_Task brief_. Your output should be the lines of the entries below, exactly, from the first one through the line that holds "if (s.slice n).transit then none".

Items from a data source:
= = = = = = =

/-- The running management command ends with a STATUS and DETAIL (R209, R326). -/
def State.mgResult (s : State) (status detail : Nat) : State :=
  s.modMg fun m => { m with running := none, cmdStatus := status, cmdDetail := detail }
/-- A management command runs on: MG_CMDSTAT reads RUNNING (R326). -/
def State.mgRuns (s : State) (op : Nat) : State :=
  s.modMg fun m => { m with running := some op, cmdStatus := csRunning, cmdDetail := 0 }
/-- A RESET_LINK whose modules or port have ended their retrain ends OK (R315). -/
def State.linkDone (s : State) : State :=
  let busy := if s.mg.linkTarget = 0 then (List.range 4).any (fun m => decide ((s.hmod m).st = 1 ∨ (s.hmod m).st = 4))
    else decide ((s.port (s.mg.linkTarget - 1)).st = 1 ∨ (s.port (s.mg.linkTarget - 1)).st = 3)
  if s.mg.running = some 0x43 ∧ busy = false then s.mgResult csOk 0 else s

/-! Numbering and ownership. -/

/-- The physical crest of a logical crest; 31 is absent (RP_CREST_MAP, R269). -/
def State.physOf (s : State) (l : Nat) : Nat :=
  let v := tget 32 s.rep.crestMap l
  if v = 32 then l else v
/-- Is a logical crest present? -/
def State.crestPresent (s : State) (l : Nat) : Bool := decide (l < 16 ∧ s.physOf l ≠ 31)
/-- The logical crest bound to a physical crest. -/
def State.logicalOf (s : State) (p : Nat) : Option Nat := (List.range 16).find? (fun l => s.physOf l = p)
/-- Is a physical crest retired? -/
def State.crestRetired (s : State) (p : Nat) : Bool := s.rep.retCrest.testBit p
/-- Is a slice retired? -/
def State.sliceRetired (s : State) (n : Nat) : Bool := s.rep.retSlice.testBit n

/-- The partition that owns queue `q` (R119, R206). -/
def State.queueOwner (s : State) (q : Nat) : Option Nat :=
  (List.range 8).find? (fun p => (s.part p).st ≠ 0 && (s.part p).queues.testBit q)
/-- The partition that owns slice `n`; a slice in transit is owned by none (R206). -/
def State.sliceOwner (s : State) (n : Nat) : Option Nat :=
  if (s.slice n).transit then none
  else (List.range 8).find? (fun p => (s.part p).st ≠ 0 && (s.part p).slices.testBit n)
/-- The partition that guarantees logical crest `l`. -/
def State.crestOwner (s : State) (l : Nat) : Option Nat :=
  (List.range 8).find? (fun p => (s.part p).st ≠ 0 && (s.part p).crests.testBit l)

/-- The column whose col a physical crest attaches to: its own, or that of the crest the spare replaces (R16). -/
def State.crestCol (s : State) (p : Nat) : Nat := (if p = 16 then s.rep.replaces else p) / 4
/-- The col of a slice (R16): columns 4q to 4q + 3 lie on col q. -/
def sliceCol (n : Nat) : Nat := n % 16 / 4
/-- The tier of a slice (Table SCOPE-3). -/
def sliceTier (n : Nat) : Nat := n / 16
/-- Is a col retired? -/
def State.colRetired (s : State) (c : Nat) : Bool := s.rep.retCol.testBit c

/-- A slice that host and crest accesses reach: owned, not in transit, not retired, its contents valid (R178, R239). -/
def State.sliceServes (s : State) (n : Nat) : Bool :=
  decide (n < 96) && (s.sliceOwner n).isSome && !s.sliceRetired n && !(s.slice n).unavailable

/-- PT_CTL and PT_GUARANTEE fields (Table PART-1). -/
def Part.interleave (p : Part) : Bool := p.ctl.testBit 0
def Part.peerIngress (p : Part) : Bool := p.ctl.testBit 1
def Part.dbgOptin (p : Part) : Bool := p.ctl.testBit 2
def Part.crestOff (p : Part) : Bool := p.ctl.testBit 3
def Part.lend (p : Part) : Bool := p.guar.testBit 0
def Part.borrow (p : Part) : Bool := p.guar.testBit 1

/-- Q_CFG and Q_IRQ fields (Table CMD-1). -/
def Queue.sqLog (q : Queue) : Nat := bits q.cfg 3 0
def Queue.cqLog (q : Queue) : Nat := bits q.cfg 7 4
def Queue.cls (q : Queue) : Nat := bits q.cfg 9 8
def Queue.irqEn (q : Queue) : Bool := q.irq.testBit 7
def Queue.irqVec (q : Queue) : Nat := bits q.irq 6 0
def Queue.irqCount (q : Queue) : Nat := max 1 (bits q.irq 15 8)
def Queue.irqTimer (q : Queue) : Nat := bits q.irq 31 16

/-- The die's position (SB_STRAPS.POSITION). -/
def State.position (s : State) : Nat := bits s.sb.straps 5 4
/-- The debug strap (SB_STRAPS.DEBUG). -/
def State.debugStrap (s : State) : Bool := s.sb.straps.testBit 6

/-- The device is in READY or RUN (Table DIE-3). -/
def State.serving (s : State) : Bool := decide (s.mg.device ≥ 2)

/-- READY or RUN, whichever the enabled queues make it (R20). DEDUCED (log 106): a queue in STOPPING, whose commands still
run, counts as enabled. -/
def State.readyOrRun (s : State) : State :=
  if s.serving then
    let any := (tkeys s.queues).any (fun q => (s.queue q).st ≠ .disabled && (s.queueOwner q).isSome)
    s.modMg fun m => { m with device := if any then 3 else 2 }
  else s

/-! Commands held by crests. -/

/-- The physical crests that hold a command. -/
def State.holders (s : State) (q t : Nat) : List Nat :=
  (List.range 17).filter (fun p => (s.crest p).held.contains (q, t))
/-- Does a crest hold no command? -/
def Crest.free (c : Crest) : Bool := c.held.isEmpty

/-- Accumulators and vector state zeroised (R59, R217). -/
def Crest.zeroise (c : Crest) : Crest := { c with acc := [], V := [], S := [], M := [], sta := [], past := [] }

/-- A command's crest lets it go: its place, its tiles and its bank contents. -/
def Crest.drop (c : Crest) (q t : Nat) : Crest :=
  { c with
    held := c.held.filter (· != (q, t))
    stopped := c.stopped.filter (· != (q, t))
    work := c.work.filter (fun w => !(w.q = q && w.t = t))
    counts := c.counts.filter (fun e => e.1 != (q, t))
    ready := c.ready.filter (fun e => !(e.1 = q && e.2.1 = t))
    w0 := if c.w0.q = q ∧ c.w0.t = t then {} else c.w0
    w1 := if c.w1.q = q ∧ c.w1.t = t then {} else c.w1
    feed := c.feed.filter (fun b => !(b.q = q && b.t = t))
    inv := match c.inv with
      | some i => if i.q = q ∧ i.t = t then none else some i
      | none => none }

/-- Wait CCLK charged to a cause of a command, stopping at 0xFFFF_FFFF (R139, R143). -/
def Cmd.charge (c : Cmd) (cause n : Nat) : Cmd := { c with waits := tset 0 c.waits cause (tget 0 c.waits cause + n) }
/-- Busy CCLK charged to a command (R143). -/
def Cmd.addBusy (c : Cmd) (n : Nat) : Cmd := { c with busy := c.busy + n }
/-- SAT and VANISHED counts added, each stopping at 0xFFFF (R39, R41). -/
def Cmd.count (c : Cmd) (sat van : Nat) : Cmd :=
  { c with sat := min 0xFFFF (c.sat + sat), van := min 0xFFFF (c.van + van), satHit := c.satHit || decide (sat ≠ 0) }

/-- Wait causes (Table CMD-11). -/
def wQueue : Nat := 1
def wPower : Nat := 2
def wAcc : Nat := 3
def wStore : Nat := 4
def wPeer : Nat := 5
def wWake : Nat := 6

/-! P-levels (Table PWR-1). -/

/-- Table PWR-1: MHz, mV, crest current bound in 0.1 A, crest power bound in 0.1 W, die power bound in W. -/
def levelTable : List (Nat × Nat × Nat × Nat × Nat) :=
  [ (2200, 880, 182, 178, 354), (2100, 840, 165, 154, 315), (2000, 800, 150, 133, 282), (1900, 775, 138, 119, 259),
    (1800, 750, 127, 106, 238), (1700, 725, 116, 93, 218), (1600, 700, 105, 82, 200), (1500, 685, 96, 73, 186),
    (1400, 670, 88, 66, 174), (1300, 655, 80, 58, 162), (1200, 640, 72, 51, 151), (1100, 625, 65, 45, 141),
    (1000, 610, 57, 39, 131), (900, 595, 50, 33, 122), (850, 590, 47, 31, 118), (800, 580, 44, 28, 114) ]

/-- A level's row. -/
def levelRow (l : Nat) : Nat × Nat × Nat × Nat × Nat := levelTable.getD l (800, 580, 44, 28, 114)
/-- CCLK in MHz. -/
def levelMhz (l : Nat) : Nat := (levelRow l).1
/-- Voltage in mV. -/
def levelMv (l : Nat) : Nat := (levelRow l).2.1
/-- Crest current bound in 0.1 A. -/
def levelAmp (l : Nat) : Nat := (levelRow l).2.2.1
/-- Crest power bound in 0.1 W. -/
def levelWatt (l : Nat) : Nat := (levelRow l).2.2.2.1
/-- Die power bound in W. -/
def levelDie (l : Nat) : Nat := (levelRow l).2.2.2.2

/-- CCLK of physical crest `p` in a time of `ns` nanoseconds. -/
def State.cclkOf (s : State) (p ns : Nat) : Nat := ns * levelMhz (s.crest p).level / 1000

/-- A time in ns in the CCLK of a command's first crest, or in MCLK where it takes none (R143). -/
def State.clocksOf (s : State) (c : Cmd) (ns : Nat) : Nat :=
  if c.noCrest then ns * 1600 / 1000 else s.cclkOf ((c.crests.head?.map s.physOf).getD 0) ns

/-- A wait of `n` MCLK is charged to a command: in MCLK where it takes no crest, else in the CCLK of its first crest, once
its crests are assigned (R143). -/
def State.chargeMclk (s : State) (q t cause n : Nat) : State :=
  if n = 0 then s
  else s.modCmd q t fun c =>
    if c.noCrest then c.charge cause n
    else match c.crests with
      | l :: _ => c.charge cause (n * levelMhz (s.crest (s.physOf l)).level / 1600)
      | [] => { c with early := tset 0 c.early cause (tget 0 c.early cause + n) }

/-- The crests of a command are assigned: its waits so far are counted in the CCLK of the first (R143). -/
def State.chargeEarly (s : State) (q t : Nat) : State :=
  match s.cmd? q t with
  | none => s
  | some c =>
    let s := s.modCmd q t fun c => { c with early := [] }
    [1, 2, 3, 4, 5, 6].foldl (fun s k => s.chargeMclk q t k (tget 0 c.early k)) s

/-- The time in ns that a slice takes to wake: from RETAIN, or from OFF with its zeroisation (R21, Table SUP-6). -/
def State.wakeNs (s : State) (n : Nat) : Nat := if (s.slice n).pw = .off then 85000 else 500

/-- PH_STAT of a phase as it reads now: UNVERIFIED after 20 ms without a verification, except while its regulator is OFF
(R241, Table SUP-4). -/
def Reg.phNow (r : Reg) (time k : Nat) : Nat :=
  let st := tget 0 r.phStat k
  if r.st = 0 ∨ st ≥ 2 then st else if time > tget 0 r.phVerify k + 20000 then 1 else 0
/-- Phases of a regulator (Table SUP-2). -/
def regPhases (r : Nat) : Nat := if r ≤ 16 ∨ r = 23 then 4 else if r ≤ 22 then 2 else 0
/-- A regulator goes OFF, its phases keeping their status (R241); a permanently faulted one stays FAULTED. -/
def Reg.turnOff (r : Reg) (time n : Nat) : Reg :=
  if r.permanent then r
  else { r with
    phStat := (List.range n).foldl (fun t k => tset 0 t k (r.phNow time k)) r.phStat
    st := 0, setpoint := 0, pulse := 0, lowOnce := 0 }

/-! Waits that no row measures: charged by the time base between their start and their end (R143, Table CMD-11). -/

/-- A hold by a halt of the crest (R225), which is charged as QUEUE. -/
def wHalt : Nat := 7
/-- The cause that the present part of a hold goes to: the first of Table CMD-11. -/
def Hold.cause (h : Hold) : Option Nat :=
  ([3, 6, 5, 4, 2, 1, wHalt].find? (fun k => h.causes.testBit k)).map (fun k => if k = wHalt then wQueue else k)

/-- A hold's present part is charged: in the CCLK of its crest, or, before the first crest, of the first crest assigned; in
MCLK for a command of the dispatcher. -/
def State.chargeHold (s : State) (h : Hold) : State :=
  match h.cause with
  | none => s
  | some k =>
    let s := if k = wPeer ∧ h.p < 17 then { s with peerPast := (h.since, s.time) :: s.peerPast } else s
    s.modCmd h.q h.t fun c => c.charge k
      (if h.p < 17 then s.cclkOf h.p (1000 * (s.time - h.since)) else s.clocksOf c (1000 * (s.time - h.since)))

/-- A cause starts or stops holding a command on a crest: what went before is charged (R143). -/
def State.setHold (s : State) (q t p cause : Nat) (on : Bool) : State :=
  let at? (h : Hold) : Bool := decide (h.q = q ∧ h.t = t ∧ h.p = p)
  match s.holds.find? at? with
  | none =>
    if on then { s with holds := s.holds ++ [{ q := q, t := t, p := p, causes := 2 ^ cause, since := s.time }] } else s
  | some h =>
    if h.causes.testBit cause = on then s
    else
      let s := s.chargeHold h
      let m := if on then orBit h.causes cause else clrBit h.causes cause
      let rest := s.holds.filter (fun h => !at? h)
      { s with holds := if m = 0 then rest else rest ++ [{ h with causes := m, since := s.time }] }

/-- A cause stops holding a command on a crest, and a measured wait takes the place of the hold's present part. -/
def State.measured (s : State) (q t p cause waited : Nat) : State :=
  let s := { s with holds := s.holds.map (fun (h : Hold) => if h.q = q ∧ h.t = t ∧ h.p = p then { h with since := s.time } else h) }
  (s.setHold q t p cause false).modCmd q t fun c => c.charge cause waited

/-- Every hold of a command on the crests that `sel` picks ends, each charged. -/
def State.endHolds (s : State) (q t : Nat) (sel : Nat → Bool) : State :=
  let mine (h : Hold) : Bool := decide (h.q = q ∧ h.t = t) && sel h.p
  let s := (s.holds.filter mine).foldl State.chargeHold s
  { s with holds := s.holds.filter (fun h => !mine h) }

= = = = = = =

_Your solution_.
/-- The running management command ends with a STATUS and DETAIL (R209, R326). -/
def State.mgResult (s : State) (status detail : Nat) : State :=
  s.modMg fun m => { m with running := none, cmdStatus := status, cmdDetail := detail }
/-- A management command runs on: MG_CMDSTAT reads RUNNING (R326). -/
def State.mgRuns (s : State) (op : Nat) : State :=
  s.modMg fun m => { m with running := some op, cmdStatus := csRunning, cmdDetail := 0 }
/-- A RESET_LINK whose modules or port have ended their retrain ends OK (R315). -/
def State.linkDone (s : State) : State :=
  let busy := if s.mg.linkTarget = 0 then (List.range 4).any (fun m => decide ((s.hmod m).st = 1 ∨ (s.hmod m).st = 4))
    else decide ((s.port (s.mg.linkTarget - 1)).st = 1 ∨ (s.port (s.mg.linkTarget - 1)).st = 3)
  if s.mg.running = some 0x43 ∧ busy = false then s.mgResult csOk 0 else s

/-! Numbering and ownership. -/

/-- The physical crest of a logical crest; 31 is absent (RP_CREST_MAP, R269). -/
def State.physOf (s : State) (l : Nat) : Nat :=
  let v := tget 32 s.rep.crestMap l
  if v = 32 then l else v
/-- Is a logical crest present? -/
def State.crestPresent (s : State) (l : Nat) : Bool := decide (l < 16 ∧ s.physOf l ≠ 31)
/-- The logical crest bound to a physical crest. -/
def State.logicalOf (s : State) (p : Nat) : Option Nat := (List.range 16).find? (fun l => s.physOf l = p)
/-- Is a physical crest retired? -/
def State.crestRetired (s : State) (p : Nat) : Bool := s.rep.retCrest.testBit p
/-- Is a slice retired? -/
def State.sliceRetired (s : State) (n : Nat) : Bool := s.rep.retSlice.testBit n

/-- The partition that owns queue `q` (R119, R206). -/
def State.queueOwner (s : State) (q : Nat) : Option Nat :=
  (List.range 8).find? (fun p => (s.part p).st ≠ 0 && (s.part p).queues.testBit q)
/-- The partition that owns slice `n`; a slice in transit is owned by none (R206). -/
def State.sliceOwner (s : State) (n : Nat) : Option Nat :=
  if (s.slice n).transit then none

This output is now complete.